Alexander Steel (25 July 1886 – 1954) was a Scottish professional footballer who played for Newmilns, Ayr, Manchester City, Tottenham Hotspur, Barcelona, Kilmarnock, Southend United and Gillingham. In his spell at Barcelona he won two Pyrenees Cups in 1912 and 1913.

Football career 
Steel began his career at local non-league club Newmilns before joining Ayr. In 1905 he joined Manchester City and made 32 league and FA Cup appearances for the Hyde Road club, scoring only once. The right half signed for Tottenham Hotspur in 1908 and played in one first-team match in his three years with Spurs.

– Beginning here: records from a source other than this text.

@[simp] theorem postSlot_ms (p : Post) (o : Order) (s : State) : (postSlot p o s).ms = s.ms := rfl
@[simp] theorem postSlot_part (p : Post) (o : Order) (s : State) : (postSlot p o s).part = s.part := rfl
@[simp] theorem postSlot_resetKind (p : Post) (o : Order) (s : State) : (postSlot p o s).resetKind = s.resetKind := rfl
@[simp] theorem postSlot_ord (p : Post) (o : Order) (s : State) : (postSlot p o s).ord = s.ord := rfl
@[simp] theorem postSlot_setup (p : Post) (o : Order) (s : State) : (postSlot p o s).setup = s.setup := rfl
@[simp] theorem postSlot_calls (p : Post) (o : Order) (s : State) : (postSlot p o s).calls = s.calls := rfl
@[simp] theorem postSlot_alerts (p : Post) (o : Order) (s : State) : (postSlot p o s).alerts = s.alerts := rfl
@[simp] theorem postSlot_loop (p : Post) (o : Order) (s : State) : (postSlot p o s).loop = s.loop := rfl
@[simp] theorem postSlot_drv (p : Post) (o : Order) (s : State) : (postSlot p o s).drv = s.drv := rfl
@[simp] theorem postSlot_attr (p : Post) (o : Order) (s : State) : (postSlot p o s).attr = s.attr := rfl
@[simp] theorem postSlot_shift (p : Post) (o : Order) (s : State) : (postSlot p o s).shift = s.shift := rfl
@[simp] theorem postSlot_brd (p : Post) (o : Order) (s : State) : (postSlot p o s).brd = s.brd := rfl
@[simp] theorem postSlot_jrn (p : Post) (o : Order) (s : State) : (postSlot p o s).jrn = s.jrn := rfl
@[simp] theorem postSlot_irq (p : Post) (o : Order) (s : State) : (postSlot p o s).irq = s.irq := rfl
@[simp] theorem postSlot_store (p : Post) (o : Order) (s : State) : (postSlot p o s).store = s.store := rfl
@[simp] theorem postSlot_pending (p : Post) (o : Order) (s : State) : (postSlot p o s).pending = s.pending := rfl

@[simp] theorem dropWork_ms (k : Fin 24) (s : State) : (dropWork k s).ms = s.ms := rfl
@[simp] theorem dropWork_part (k : Fin 24) (s : State) : (dropWork k s).part = s.part := rfl
@[simp] theorem dropWork_resetKind (k : Fin 24) (s : State) : (dropWork k s).resetKind = s.resetKind := rfl
@[simp] theorem dropWork_pins (k : Fin 24) (s : State) : (dropWork k s).pins = s.pins := rfl
@[simp] theorem dropWork_win (k : Fin 24) (s : State) : (dropWork k s).win = s.win := rfl
@[simp] theorem dropWork_setup (k : Fin 24) (s : State) : (dropWork k s).setup = s.setup := rfl
@[simp] theorem dropWork_calls (k : Fin 24) (s : State) : (dropWork k s).calls = s.calls := rfl
@[simp] theorem dropWork_alerts (k : Fin 24) (s : State) : (dropWork k s).alerts = s.alerts := rfl
@[simp] theorem dropWork_loop (k : Fin 24) (s : State) : (dropWork k s).loop = s.loop := rfl
@[simp] theorem dropWork_drv (k : Fin 24) (s : State) : (dropWork k s).drv = s.drv := rfl
@[simp] theorem dropWork_attr (k : Fin 24) (s : State) : (dropWork k s).attr = s.attr := rfl
@[simp] theorem dropWork_shift (k : Fin 24) (s : State) : (dropWork k s).shift = s.shift := rfl
@[simp] theorem dropWork_brd (k : Fin 24) (s : State) : (dropWork k s).brd = s.brd := rfl
@[simp] theorem dropWork_jrn (k : Fin 24) (s : State) : (dropWork k s).jrn = s.jrn := rfl
@[simp] theorem dropWork_irq (k : Fin 24) (s : State) : (dropWork k s).irq = s.irq := rfl
@[simp] theorem dropWork_store (k : Fin 24) (s : State) : (dropWork k s).store = s.store := rfl
@[simp] theorem dropWork_pending (k : Fin 24) (s : State) : (dropWork k s).pending = s.pending := rfl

After playing a few games back in his native Ayrshire with Kilmarnock, Steel joined FC Barcelona during the 1911–12 season and quickly became one of the club's benchmarks, netting 56 goals in just 43 matches. At Barça he won two Pyrenees Cups in 1912 and 1913, scoring once in the quarter-finals of the former and netting a hat-trick in the quarter-finals of the latter, and even though he did not found the back of the net again in the 1913 edition, his hat-trick alone was enough to make him the tournament's shared top scorer alongside Frank Allack. After leaving Barcelona he had spells in England at Southend United and finally Gillingham, where he played the 1919–20 Southern Football League season as a defender before ending his playing career.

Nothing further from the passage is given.